• [TO DO]:
Among the records, find the lines that hold the string "isLine" and return them.

[Stored data entries]
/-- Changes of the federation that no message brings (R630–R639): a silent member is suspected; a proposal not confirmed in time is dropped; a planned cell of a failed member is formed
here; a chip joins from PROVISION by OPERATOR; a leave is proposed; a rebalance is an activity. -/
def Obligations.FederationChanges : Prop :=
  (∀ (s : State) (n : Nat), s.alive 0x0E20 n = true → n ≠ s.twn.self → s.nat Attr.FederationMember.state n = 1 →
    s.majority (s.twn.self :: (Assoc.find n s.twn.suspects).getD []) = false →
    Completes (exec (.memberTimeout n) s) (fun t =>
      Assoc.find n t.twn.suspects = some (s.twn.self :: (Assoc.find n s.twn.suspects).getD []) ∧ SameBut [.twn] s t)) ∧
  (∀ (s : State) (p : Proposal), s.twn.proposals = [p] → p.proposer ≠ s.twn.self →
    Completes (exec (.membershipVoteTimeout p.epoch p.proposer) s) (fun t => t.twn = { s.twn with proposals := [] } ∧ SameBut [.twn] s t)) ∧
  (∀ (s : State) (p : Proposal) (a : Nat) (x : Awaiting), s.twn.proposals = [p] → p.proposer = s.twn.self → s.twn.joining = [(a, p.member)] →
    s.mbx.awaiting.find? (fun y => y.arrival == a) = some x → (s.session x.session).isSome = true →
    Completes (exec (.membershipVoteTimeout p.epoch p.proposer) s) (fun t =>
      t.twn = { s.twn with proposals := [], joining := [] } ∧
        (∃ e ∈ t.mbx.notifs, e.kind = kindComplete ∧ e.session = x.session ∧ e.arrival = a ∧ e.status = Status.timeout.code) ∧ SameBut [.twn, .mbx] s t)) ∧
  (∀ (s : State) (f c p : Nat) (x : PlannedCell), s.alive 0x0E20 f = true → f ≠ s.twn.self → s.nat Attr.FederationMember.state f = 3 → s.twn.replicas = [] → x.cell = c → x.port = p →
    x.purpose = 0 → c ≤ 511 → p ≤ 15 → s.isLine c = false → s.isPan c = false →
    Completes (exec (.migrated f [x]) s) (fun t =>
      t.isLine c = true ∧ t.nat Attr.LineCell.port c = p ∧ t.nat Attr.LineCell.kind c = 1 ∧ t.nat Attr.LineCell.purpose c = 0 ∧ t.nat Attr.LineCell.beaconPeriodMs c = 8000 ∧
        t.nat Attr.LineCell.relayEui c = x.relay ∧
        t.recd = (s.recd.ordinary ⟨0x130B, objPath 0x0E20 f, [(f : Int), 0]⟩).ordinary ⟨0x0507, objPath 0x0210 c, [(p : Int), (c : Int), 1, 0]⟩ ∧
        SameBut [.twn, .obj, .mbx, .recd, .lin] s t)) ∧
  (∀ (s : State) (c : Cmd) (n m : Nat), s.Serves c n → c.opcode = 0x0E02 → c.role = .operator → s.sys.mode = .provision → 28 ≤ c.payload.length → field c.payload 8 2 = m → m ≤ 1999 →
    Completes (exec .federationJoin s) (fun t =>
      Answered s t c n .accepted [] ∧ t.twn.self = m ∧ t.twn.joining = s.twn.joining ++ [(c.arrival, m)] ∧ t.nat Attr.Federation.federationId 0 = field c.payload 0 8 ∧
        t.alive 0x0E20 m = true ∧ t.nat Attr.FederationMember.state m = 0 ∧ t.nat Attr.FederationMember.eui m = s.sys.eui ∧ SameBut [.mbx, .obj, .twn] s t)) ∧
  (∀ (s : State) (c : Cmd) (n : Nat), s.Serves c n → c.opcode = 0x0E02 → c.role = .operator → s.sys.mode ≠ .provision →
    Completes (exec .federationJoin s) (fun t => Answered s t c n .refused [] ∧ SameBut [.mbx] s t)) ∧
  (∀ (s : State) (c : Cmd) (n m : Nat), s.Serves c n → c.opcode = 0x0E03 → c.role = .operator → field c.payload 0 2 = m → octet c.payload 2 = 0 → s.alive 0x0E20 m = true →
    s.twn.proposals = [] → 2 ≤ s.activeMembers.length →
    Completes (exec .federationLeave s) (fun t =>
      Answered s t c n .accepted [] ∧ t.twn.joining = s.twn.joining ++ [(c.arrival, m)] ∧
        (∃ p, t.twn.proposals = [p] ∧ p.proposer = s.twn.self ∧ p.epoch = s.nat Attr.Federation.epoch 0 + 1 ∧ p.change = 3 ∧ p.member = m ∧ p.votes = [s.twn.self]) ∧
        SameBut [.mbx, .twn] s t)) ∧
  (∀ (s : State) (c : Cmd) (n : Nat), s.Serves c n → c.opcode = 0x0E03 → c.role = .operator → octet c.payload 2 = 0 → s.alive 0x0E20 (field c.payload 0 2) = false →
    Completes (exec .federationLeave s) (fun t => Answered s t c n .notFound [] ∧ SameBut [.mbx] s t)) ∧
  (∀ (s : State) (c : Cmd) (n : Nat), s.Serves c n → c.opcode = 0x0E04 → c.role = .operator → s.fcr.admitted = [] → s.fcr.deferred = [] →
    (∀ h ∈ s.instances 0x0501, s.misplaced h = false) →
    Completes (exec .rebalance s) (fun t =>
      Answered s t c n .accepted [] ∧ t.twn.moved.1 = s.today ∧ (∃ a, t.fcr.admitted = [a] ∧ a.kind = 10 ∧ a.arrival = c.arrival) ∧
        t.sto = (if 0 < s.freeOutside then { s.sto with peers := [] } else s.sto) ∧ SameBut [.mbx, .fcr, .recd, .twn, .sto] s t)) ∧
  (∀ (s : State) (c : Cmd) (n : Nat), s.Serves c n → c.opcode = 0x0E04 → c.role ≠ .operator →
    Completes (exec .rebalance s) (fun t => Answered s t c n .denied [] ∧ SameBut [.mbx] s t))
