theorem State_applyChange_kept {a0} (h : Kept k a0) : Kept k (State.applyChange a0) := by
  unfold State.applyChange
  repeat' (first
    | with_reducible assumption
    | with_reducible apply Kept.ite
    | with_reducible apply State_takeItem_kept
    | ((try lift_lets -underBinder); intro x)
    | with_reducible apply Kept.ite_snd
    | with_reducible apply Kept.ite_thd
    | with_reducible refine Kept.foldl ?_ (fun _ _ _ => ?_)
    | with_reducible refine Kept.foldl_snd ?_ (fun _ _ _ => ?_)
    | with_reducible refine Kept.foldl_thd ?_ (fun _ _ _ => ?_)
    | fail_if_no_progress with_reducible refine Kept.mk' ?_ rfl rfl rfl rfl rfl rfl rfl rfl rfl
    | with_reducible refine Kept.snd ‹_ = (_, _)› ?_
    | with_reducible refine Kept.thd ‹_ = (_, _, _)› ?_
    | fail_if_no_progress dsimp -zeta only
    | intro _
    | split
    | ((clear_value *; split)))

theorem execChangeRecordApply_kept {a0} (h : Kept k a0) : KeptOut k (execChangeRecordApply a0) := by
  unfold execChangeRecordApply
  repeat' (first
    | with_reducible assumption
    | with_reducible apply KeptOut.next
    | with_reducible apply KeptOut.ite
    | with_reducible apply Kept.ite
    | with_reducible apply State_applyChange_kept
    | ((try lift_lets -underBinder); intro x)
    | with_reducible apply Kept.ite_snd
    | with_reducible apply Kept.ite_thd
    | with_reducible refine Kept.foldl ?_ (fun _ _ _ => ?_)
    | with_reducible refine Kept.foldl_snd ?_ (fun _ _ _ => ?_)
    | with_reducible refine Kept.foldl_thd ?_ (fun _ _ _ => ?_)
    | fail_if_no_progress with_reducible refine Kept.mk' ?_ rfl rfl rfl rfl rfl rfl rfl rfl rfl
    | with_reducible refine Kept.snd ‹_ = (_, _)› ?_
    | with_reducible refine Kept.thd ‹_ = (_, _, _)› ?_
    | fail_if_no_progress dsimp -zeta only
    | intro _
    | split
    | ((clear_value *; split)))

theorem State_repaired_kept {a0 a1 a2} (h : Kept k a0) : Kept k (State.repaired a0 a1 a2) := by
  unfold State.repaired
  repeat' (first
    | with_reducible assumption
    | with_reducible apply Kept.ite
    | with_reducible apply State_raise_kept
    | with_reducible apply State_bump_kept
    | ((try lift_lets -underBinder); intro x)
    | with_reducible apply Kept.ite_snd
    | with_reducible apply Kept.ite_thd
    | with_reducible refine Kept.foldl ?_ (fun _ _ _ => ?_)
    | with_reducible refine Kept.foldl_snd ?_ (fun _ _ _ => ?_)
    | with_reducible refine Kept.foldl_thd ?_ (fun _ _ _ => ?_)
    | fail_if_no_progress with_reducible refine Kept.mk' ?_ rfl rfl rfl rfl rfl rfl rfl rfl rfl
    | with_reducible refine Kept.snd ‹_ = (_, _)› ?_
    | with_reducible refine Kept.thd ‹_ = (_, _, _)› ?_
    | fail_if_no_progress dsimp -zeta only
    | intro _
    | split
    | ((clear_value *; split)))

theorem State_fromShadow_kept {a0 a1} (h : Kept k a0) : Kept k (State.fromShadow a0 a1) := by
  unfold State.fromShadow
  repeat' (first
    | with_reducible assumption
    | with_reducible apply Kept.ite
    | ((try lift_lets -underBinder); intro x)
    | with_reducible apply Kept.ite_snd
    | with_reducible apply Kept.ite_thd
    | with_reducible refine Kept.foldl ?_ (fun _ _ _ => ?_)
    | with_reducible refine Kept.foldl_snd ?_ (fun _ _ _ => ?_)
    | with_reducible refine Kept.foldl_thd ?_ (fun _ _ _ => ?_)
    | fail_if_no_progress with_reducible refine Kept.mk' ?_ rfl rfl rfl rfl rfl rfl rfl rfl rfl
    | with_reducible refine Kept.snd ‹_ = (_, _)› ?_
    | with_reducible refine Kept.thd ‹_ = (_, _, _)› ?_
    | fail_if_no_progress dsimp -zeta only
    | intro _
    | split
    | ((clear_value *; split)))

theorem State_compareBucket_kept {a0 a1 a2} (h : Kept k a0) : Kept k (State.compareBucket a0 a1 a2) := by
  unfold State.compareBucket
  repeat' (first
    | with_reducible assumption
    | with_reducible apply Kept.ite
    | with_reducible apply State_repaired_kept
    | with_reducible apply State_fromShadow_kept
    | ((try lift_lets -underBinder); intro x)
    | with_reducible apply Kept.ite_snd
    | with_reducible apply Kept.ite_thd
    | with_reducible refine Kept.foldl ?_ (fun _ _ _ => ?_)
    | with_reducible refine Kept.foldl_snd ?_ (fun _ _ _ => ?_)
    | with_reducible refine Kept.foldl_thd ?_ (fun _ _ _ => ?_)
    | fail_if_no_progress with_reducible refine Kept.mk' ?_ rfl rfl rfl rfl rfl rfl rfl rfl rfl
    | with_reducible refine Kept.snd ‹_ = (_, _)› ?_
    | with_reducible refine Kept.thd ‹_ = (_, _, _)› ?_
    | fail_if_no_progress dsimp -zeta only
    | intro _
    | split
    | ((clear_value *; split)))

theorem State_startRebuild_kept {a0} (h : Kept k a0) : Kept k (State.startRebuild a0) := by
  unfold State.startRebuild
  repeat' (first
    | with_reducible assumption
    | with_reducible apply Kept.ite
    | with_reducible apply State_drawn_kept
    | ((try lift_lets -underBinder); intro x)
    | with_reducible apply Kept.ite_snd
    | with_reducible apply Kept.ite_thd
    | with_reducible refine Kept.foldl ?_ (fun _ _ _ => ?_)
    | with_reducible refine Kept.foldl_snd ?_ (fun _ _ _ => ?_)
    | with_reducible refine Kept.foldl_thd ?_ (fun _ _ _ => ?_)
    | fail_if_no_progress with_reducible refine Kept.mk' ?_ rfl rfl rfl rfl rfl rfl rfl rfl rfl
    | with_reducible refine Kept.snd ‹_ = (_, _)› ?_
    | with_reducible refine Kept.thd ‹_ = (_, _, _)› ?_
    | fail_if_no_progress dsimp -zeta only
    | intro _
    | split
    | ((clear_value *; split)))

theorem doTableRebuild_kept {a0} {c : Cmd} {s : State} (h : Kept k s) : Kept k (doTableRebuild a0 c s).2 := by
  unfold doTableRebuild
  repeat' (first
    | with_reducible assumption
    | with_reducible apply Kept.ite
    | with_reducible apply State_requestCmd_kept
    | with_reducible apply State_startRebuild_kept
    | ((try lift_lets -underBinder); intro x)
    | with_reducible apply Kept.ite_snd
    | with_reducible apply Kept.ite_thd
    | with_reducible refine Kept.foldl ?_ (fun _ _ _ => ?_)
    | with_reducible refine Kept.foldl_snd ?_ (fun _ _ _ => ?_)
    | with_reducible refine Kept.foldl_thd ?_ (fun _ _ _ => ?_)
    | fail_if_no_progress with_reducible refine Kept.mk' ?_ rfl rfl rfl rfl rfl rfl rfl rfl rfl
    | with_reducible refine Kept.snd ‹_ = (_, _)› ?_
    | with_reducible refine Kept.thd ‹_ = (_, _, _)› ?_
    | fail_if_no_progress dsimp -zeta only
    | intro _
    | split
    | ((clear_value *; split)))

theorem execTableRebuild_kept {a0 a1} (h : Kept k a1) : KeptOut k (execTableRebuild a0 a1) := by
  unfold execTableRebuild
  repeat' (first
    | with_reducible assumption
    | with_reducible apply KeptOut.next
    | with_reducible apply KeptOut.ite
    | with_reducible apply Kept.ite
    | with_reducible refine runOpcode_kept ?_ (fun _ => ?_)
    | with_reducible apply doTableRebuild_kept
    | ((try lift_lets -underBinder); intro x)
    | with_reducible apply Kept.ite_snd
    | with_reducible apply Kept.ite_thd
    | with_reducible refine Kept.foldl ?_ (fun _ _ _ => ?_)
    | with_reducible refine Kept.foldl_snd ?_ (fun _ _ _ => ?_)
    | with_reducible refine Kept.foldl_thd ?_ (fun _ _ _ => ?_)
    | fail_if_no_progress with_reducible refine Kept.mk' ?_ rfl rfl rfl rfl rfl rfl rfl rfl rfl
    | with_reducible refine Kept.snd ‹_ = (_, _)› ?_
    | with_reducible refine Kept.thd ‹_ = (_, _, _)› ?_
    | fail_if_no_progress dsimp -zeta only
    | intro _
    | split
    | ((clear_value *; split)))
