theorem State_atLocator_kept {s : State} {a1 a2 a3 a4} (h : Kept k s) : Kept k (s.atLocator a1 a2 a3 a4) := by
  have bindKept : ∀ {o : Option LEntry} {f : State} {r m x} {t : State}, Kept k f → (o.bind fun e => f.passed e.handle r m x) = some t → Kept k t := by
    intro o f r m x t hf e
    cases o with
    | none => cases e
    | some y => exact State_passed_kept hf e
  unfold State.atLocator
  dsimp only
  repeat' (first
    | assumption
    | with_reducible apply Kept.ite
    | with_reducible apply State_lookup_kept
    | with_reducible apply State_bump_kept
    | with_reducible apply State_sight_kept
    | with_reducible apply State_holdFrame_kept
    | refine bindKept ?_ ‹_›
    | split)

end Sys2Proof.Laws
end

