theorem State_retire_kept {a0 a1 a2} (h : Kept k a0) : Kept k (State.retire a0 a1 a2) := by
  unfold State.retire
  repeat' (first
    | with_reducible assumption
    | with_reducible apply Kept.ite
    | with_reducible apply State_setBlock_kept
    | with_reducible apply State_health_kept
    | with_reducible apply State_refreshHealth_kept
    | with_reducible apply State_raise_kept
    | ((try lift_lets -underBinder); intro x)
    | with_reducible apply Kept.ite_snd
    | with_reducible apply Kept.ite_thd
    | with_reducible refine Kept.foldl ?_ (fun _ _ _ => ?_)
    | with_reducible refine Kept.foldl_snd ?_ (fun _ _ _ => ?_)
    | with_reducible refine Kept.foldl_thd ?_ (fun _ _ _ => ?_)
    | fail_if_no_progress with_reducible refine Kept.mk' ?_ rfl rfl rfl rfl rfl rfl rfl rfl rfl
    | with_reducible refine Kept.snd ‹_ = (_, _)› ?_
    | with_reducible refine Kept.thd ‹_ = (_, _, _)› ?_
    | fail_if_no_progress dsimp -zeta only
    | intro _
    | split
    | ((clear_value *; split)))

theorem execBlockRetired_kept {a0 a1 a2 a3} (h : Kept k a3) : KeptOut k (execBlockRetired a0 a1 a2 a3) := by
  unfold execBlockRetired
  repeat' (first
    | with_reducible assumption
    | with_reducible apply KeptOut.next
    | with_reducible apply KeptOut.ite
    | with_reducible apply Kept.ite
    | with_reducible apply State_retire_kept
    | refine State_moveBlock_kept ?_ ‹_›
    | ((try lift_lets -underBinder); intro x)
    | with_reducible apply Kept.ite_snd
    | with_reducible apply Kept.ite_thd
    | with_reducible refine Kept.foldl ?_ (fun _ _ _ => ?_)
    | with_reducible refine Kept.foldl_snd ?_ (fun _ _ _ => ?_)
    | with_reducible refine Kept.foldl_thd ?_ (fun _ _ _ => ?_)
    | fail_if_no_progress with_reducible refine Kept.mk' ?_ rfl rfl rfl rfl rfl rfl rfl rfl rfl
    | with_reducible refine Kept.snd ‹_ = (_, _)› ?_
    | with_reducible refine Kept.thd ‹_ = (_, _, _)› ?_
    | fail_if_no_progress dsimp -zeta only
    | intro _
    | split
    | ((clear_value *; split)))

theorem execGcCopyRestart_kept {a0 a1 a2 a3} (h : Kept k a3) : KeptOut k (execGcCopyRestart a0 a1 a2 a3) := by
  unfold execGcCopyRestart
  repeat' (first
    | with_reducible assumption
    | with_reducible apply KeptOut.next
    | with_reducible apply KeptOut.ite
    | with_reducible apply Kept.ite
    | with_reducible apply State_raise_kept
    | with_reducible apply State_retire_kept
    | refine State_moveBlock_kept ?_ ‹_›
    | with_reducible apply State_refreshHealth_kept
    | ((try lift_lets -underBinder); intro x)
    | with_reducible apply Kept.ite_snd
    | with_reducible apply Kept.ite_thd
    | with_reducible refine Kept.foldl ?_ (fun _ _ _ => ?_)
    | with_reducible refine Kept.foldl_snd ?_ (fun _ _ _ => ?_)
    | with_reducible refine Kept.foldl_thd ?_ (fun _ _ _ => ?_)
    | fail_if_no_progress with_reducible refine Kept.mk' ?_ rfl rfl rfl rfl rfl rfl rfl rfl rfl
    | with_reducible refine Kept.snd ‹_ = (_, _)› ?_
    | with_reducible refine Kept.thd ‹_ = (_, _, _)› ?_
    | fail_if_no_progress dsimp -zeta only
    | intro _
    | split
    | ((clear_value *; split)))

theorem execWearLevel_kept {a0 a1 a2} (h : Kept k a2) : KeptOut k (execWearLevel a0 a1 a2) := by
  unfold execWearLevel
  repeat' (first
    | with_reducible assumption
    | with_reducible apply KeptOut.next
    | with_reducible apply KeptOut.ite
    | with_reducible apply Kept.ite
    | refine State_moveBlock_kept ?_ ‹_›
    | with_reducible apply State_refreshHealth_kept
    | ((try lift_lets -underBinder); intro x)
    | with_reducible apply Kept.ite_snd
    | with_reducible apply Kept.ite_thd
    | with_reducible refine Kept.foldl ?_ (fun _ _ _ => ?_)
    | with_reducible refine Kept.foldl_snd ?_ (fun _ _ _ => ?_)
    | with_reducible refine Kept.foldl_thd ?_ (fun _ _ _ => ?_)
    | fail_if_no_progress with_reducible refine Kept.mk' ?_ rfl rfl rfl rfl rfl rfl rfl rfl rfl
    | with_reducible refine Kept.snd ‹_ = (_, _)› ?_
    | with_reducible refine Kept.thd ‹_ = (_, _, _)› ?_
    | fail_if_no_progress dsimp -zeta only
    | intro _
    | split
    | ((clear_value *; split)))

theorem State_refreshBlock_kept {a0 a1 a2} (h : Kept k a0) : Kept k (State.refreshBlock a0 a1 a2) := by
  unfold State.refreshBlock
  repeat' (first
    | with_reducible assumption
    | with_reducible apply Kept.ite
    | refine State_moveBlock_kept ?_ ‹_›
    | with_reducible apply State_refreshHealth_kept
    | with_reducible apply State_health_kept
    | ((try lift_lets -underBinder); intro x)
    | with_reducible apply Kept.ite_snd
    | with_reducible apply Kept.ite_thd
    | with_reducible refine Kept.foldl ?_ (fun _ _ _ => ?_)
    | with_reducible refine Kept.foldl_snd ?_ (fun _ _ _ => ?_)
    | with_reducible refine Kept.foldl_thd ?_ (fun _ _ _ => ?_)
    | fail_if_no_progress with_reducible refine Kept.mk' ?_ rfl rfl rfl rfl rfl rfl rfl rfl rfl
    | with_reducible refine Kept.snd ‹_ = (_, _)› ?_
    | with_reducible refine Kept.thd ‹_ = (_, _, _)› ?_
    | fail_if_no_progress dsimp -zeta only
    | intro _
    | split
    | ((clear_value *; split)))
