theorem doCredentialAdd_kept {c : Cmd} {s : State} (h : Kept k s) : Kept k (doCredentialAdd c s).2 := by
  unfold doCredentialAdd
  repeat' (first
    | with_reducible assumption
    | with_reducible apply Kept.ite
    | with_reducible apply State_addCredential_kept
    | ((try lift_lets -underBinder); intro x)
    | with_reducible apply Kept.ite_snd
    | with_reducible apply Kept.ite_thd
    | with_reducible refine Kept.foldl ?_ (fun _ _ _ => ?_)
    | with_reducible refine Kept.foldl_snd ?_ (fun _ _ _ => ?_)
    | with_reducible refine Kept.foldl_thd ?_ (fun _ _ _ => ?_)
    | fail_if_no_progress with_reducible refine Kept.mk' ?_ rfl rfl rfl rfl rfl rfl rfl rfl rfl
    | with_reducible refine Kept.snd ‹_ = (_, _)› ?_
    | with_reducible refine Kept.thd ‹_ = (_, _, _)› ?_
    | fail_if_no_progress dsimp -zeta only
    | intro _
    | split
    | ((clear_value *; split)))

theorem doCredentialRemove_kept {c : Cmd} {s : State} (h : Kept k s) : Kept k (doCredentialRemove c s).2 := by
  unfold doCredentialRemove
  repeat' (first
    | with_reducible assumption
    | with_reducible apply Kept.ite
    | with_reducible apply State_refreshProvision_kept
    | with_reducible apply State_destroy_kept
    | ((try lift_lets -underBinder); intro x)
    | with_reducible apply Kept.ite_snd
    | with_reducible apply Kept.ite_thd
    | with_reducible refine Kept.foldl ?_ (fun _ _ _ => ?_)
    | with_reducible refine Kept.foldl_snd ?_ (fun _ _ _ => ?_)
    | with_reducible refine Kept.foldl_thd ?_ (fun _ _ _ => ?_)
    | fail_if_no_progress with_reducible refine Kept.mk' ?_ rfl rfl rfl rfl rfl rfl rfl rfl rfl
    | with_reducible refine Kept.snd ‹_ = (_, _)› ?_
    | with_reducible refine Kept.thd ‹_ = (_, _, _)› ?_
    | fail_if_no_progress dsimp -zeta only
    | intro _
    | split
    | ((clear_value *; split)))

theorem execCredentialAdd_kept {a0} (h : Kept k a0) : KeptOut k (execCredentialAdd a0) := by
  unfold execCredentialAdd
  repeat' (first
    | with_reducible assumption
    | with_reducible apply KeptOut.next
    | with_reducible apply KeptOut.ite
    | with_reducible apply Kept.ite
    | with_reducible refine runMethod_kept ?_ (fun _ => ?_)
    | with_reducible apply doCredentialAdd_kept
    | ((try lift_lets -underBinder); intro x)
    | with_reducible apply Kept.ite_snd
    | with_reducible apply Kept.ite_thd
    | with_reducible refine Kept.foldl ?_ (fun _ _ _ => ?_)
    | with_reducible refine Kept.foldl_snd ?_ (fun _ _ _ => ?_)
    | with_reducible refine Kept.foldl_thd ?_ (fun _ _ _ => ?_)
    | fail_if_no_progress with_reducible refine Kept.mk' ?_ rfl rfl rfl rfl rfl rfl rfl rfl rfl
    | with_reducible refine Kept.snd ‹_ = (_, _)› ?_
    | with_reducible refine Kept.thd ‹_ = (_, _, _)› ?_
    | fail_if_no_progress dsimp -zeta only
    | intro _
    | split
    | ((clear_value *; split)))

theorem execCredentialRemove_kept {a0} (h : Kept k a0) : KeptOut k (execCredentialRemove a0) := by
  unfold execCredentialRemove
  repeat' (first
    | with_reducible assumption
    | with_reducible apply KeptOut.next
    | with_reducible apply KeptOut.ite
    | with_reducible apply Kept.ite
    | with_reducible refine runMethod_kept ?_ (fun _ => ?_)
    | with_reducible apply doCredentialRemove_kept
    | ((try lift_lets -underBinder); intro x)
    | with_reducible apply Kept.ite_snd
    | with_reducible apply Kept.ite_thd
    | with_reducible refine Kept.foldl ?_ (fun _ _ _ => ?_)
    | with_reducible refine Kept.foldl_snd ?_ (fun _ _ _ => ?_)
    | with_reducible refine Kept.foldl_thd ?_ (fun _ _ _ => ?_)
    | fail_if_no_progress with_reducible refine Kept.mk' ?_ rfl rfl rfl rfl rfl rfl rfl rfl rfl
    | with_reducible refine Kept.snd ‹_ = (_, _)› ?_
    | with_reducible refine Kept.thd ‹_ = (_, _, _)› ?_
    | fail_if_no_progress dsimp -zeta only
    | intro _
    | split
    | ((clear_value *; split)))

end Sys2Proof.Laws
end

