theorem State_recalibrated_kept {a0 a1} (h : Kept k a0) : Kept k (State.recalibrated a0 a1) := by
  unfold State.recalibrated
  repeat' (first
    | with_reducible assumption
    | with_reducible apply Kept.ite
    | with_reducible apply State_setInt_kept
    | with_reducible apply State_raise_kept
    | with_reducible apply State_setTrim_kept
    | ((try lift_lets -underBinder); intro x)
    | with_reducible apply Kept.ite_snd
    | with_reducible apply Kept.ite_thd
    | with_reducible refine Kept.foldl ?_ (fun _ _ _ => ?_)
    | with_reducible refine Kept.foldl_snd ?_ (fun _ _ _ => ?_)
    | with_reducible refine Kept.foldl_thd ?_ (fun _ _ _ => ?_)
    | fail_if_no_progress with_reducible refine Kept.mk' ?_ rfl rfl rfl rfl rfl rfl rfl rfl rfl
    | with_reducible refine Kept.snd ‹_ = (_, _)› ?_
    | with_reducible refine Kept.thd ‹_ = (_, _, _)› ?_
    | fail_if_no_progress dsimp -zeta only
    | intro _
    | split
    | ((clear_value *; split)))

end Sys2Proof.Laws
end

• [EXERCISE ANSWER]:
    x.purpose = 0 → c ≤ 511 → p ≤ 15 → s.isLine c = false → s.isPan c = false →
      t.isLine c = true ∧ t.nat Attr.LineCell.port c = p ∧ t.nat Attr.LineCell.kind c = 1 ∧ t.nat Attr.LineCell.purpose c = 0 ∧ t.nat Attr.LineCell.beaconPeriodMs c = 8000 ∧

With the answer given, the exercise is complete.